Monday, November 28, 2005
As you may recall, when I graduated from college, I went back to my parents and laid on the couch watching repeats of "In the Heat of the Night" for a month until my mom made it clear that I could not spend the rest of my life dreaming about Bubba Skinner and hoping that none of my college friends knew what a failure I was.
So, I got a job at the local newspaper.
One of the most fun things about working at the newspaper is that the police scanner was always on. And, since the town was tiny, not much happened.
Here are the two things I remember:
1. There were three city police men, not counting the Chief. One night, one of the police men got on the scanner looking for the Chief, because he had caught the other two police men taking pictures of teenage girls wearing nothing but police hats and holsters while posing on the hood of one of the police cars.
Nothing says, "Do what you want, folks" like a town having to replace half its police force at once.
2. One night, the police went to break up a party out in the country. They hollered for the kids to come out of the woods and get their asses home, but the kids wouldn't come. And so they called all the kids' parents and reported that their cars had been found abandoned out in the country and so if the parents wouldn't come get them right then, at two in the morning, the cars would be towed.
Anyway, one of the weirder people I encountered that year was the son of the owner of the International Harvester dealership in town. He was my age, or maybe a little older--the son, not the owner--and he was surprisingly bland looking.
I don't know if you've ever seen any people like this, but it's like there's nothing distinguishing about them. They aren't ugly or too good looking or tall or short and they don't have dimples or a kind of grin that makes you feel like they might be up for some no good. And, seriously, the minute they leave your sight, you can't remember what they even looked like.
That was this guy.
And at least once a week, he would call me at work and ask, "When are we going to go out?" and I would say, at the encouragement of the ad department, "As soon as you ask me." and he never did.
Which was fine with me.
But (and because), the mind-blowing part was that he was fucking both his fiancee and his fiancee's mother and everyone in town knew it. I still think back on how bland he was and marvel.

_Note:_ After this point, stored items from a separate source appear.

/-- The walk lists every entry's symbol once (R162). -/
theorem State.Built.perm_entries : (s.treePaths.map fun e => e.1.toNat).Perm s.entries := by
  have hinj : ∀ e ∈ s.treePaths, ∀ e' ∈ s.treePaths, e.1.toNat = e'.1.toNat → e = e' := by
    rintro ⟨a, p⟩ hp ⟨b, q⟩ hq hab
    obtain rfl : a = b := BitVec.eq_of_toNat_eq hab
    rw [h.leafPath_unique (h.mem_treePaths_iff.mp hp) (h.mem_treePaths_iff.mp hq)]
  refine (List.perm_ext_iff_of_nodup ((nodup_leafPaths _ _ _ _).map_on hinj) s.nodup_entries).mpr fun sym => ?_
  rw [State.mem_entries, ← h.exists_leafPath_iff, List.mem_map]
  constructor
  · rintro ⟨⟨a, p⟩, hmem, rfl⟩
    exact ⟨p, h.mem_treePaths_iff.mp hmem⟩
  · rintro ⟨p, hp⟩
    have hsym : (BitVec.ofNat 9 sym).toNat = sym := by
      have := h.leafPath_sym_lt hp
      rw [BitVec.toNat_ofNat, Nat.mod_eq_of_lt (by omega)]
    exact ⟨(BitVec.ofNat 9 sym, p), h.mem_treePaths_iff.mpr (by rwa [hsym]), hsym⟩

end

/-- The sum over all symbols leaves out those without a code word. -/
theorem sum_ite_zero_eq_sum_filter (l : List Nat) (p : Nat → Prop) [DecidablePred p] (f : Nat → Nat) :
    (l.map fun k => if p k then 0 else f k).sum = ((l.filter fun k => ¬ p k).map f).sum := by
  induction l with
  | nil => rfl
  | cons k rest ih => by_cases hk : p k <;> simp [hk, ih]

/-- Settles O21: the code words are the leaves' paths, so their Kraft sum is the tree's. -/
theorem kraftSumIsFull : Obligations.KraftSumIsFull := by
  intro s h hp
  obtain ⟨hb, hc⟩ := h.built_codes hp
  have hentries : (List.range 257).filter (fun sym => ¬ s.codeLenAt sym = 0#9) = s.entries :=
    List.filter_congr fun sym _ => by
      rw [Bool.eq_iff_iff, decide_eq_true_iff, bne_iff_ne]
      exact hb.codeLenAt_ne_zero_iff hc
  rw [sum_ite_zero_eq_sum_filter, hentries, ← (hb.perm_entries.map _).sum_eq, List.map_map, ← hb.kraftSum_treePaths, kraftSum]
  refine congrArg List.sum (List.map_congr_left ?_)
  rintro ⟨a, p⟩ hmem
  rw [Function.comp_apply, (hb.codes_of_leafPath hc (hb.mem_treePaths_iff.mp hmem)).1]

end Sys2Proof.Machine
end

section
/-! The encoder (spec/44_encode.md R180 to R183): what ENCODE and ENCODE_END answer, the body a whole byte sequence sends, and how
little of the next state MATERIALIZE decides. -/

namespace Sys2Proof.Machine

/-! ### The code word of one symbol -/

theorem State.bitOut_produceCode_of_materialize {s : State} (hm : s.materialize = true) (sym : Nat) :
    (s.produceCode sym).bitOut = s.bitOut ++ s.codeWord sym := if_pos hm

theorem State.bitOut_produceCode_of_not_materialize {s : State} (hm : s.materialize = false) (sym : Nat) :
    (s.produceCode sym).bitOut = s.bitOut := if_neg (by simp [hm])

theorem State.toNat_bitCount_produceCode (s : State) (sym : Nat) :
    (s.produceCode sym).bitCount.toNat = (s.bitCount.toNat + (s.codeLenAt sym).toNat) % 2 ^ 64 := by
  rw [State.produceCode_bitCount, BitVec.toNat_add, BitVec.toNat_setWidth_of_le (by decide)]

theorem State.length_codeWord (s : State) (sym : Nat) : (s.codeWord sym).length = (s.codeLenAt sym).toNat := by
  rw [State.codeWord, List.length_map, List.length_range]

/-! ### ENCODE and ENCODE_END in CODES and ENCODING -/

section
variable {s : State} (hp : s.phase = .codes ∨ s.phase = .encoding)
include hp

theorem gated_of_codes {i : Instr} {body : Result} (hc : legalIn i .codes = true) (he : legalIn i .encoding = true) :
    gated i s body = body := by
  obtain hp | hp := hp
  · exact gated_legal (by simp [hp]) (hp ▸ hc)
  · exact gated_legal (by simp [hp]) (hp ▸ he)

theorem exec_encodeByte_of_coded {b : Byte} (hl : s.codeLenAt b.toNat ≠ 0#9) :
    exec (.encodeByte b) s = .next ((s.produceCode b.toNat).countSymbol.enter .encoding) :=
  (gated_of_codes hp rfl rfl).trans (if_neg hl)

theorem exec_encodeByte_of_absent {b : Byte} (hl : s.codeLenAt b.toNat = 0#9) :
    exec (.encodeByte b) s = .next (s.raise .inconsistentTable 0#16 (encode (.encodeByte b))) :=
  (gated_of_codes hp rfl rfl).trans (if_pos hl)

theorem exec_encodeEnd_of_codes : exec .encodeEnd s = .next ((s.produceCode 256).enter .encDone) :=
  gated_of_codes hp rfl rfl

end

/-- Settles O23: with a code word the next state is that of `produceCode`, and without one the error comes first. -/
theorem encodeSendsTheCodeWord : Obligations.EncodeSendsTheCodeWord := by
  intro s b
  refine ⟨fun hp hl => ?coded, fun hp hl => exec_encodeByte_of_absent hp (BitVec.eq_of_toNat_eq hl),
    fun hc hn he => exec_illegal he (by simp [legalIn, hc, hn])⟩
  case coded =>
    exact ⟨_, exec_encodeByte_of_coded hp fun h0 => hl (congrArg BitVec.toNat h0),
      fun hm => s.bitOut_produceCode_of_materialize hm _, fun hm => s.bitOut_produceCode_of_not_materialize hm _,
      s.toNat_bitCount_produceCode _, BitVec.toNat_add _ _, rfl, rfl⟩

/-- Settles O24: the next state is that of `produceCode` for PSEUDO_EOF, with no symbol counted. -/
theorem encodeEndSendsTheEofCodeWord : Obligations.EncodeEndSendsTheEofCodeWord := by
  intro s
  refine ⟨fun hp => ?_, fun hc hn he => exec_illegal he (by simp [legalIn, hc, hn])⟩
  exact ⟨_, exec_encodeEnd_of_codes hp,
    fun hm => s.bitOut_produceCode_of_materialize hm _, fun hm => s.bitOut_produceCode_of_not_materialize hm _,
    s.toNat_bitCount_produceCode _, rfl, rfl⟩

/-! ### A whole body -/

/-- The state a byte sequence with code words leaves once ENCODE_END has closed its body (R183). -/
def State.sendBody (str : List Byte) (s : State) : State :=
  { s with
    bitOut := if s.materialize then s.bitOut ++ s.body str else s.bitOut
    bitCount := s.bitCount + BitVec.ofNat 64 (s.body str).length
    symCount := s.symCount + BitVec.ofNat 32 str.length
    phase := .encDone }

theorem State.body_nil (s : State) : s.body [] = s.codeWord 256 := rfl

theorem State.body_cons (s : State) (b : Byte) (rest : List Byte) :
    s.body (b :: rest) = s.codeWord b.toNat ++ s.body rest := List.append_assoc ..

theorem State.length_body (s : State) (str : List Byte) :
    (s.body str).length = (str.map fun b => (s.codeLenAt b.toNat).toNat).sum + (s.codeLenAt 256).toNat := by
  simp only [State.body, List.length_append, List.length_flatMap, State.length_codeWord]

theorem State.ofNat_length_codeWord (s : State) (sym : Nat) :
    BitVec.ofNat 64 (s.codeWord sym).length = (s.codeLenAt sym).setWidth 64 := by
  rw [s.length_codeWord, BitVec.ofNat_toNat]

theorem State.sendBody_nil (s : State) : s.sendBody [] = (s.produceCode 256).enter .encDone := by
  simp only [State.sendBody, State.body_nil, State.ofNat_length_codeWord, List.length_nil, BitVec.add_zero]
  rfl

/-- A body's first code word goes out ahead of the rest; the code table stays what it was. -/
theorem State.sendBody_cons (s : State) (b : Byte) (rest : List Byte) :
    s.sendBody (b :: rest) = ((s.produceCode b.toNat).countSymbol.enter .encoding).sendBody rest := by
  have hbits : s.bitCount + BitVec.ofNat 64 (s.body (b :: rest)).length =
      (s.produceCode b.toNat).bitCount + BitVec.ofNat 64 (s.body rest).length := by
    rw [State.body_cons, List.length_append, BitVec.ofNat_add, State.ofNat_length_codeWord, ← BitVec.add_assoc]
    rfl
  have hsyms : s.symCount + BitVec.ofNat 32 (b :: rest).length = s.symCount + 1#32 + BitVec.ofNat 32 rest.length := by
    rw [List.length_cons, Nat.add_comm, BitVec.ofNat_add, ← BitVec.add_assoc]
  have hsent : (if s.materialize then s.bitOut ++ s.body (b :: rest) else s.bitOut) =
      if s.materialize then (s.produceCode b.toNat).bitOut ++ s.body rest else (s.produceCode b.toNat).bitOut := by
    cases hm : s.materialize with
    | true => simp [hm, State.body_cons]
    | false => simp [hm]
  rw [State.sendBody, hbits, hsyms, hsent]
  rfl

theorem execAll_encodeCommands {s : State} {str : List Byte} (hp : s.phase = .codes ∨ s.phase = .encoding)
    (hl : ∀ b ∈ str, s.codeLenAt b.toNat ≠ 0#9) : execAll (encodeCommands str) s = .next (s.sendBody str) := by
  induction str generalizing s with
  | nil => rw [s.sendBody_nil]; exact execAll_cons (exec_encodeEnd_of_codes hp) []
  | cons b rest ih =>
    rw [s.sendBody_cons]
    exact (execAll_cons (exec_encodeByte_of_coded hp (hl b List.mem_cons_self)) _).trans
      (ih (.inr rfl) fun c hc => hl c (List.mem_cons_of_mem b hc))

/-- Settles O26, by induction on the byte sequence. -/
theorem bodyIsTheCodeWordsInOrder : Obligations.BodyIsTheCodeWordsInOrder := by
  intro s str hp hl
  refine ⟨_, execAll_encodeCommands hp hl, rfl, ?_, rfl, fun hm => ?_, fun hm => if_neg (by simp [hm])⟩
  · rw [← s.length_body]; rfl
  · rw [List.append_assoc]; exact if_pos hm

/-! ### What MATERIALIZE decides -/

/-- CTRL bit 0 is at `m` instead (10_state.md R22). -/
def State.setMaterialize (m : Bool) (s : State) : State := { s with materialize := m }

/-- Two answers that differ in MATERIALIZE, which is `m` in the second one, and in BIT_OUT alone (R181). -/
inductive AgreeButSent (m : Bool) : Result → Result → Prop
  | next {t u : State} (h : u = { t with materialize := m, bitOut := u.bitOut }) : AgreeButSent m (.next t) (.next u)

theorem AgreeButSent.of_set {m : Bool} {t u : State} (h : u = t.setMaterialize m) : AgreeButSent m (.next t) (.next u) :=
  .next (by rw [h]; rfl)

theorem AgreeButSent.ite {m : Bool} {c : Prop} [Decidable c] {a b a' b' : Result} (ha : AgreeButSent m a a')
    (hb : AgreeButSent m b b') : AgreeButSent m (if c then a else b) (if c then a' else b') := by
  split
  · exact ha
  · exact hb

theorem AgreeButSent.raiseIn {m : Bool} {s : State} (i : Instr) (e : ErrCode) (d : BitVec 16) :
    AgreeButSent m (Machine.raiseIn i e d s) (Machine.raiseIn i e d (s.setMaterialize m)) := .of_set rfl

/-- The gate looks at PHASE alone. -/
theorem AgreeButSent.gated {m : Bool} {s : State} {i : Instr} {body body' : Result} (h : AgreeButSent m body body') :
    AgreeButSent m (gated i s body) (gated i (s.setMaterialize m) body') :=
  .ite (.of_set rfl) (.ite h (.raiseIn ..))

theorem State.recordCodes_setMaterialize (m : Bool) (s : State) (paths : List (Symbol × List Bool)) :
    (s.setMaterialize m).recordCodes paths = (s.recordCodes paths).setMaterialize m :=
  List.foldl_hom (State.setMaterialize m) fun _ _ => rfl

theorem State.arrive_setMaterialize (m : Bool) (s : State) (n : NodeIndex) :
    (s.setMaterialize m).arrive n = (s.arrive n).setMaterialize m := by
  have hn : (s.setMaterialize m).node n = s.node n := rfl
  rw [State.arrive, State.arrive, hn]
  cases (s.node n).kind with
  | internal => rfl
  | leaf => dsimp only; split <;> rfl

Maybe liking non-descript men runs in families and he was just lucky enough to find such a family.
But it makes no sense, when the hottest man in town, who worked for the city and thus could take him some "long lunches," would fuck anyone who asked. The other woman in my department and I had a grand old time driving around in the afternoons, me leaning way out the window, her leaning over me, hollering at him and his crew as they leaned against their shovels, shirts open or off, dirt caked on brown ropey arms, late sun sparkling on their sweaty shoulders...
Mmm.
Anyway, the International Harvester dude. There was one more weird thing. Even though he was incredibly forward with me on the phone--"I'm just sitting here on my boat, out on the river, thinking about fucking you"--whenever he came into the office, if I was out front, he'd get all red and stare at his shoes*.
And yet, he got two women, two related women, to sleep with his shameful ass. That must have been one fucked up family dynamic.
*Let me just offer you this bit of advice, gentlemen, women will put up with a lot of uncouth behavior if it seems like you can back it up. But, if, after calling someone at work to talk about her cooter, you can't even meet her eyes when you see her in person, she's never going to fuck you unless she herself is very fucked up.
3 Comments:
"she's never going to fuck you unless she herself is very fucked up."
I think that is how this guy likes his women. The fucked up can be easier to control. For example, a mother sleeping with her daughter's fiance'
Alright!! Small town life is going to be even more fun than I thought!
As an observer, of course. Or perhaps I should just get a job at the newspaper.
OMG! I totally went through a Bubba Skinner phase, and I don't even usually like big ol' slabs of beef. What *was* it about him, anyway?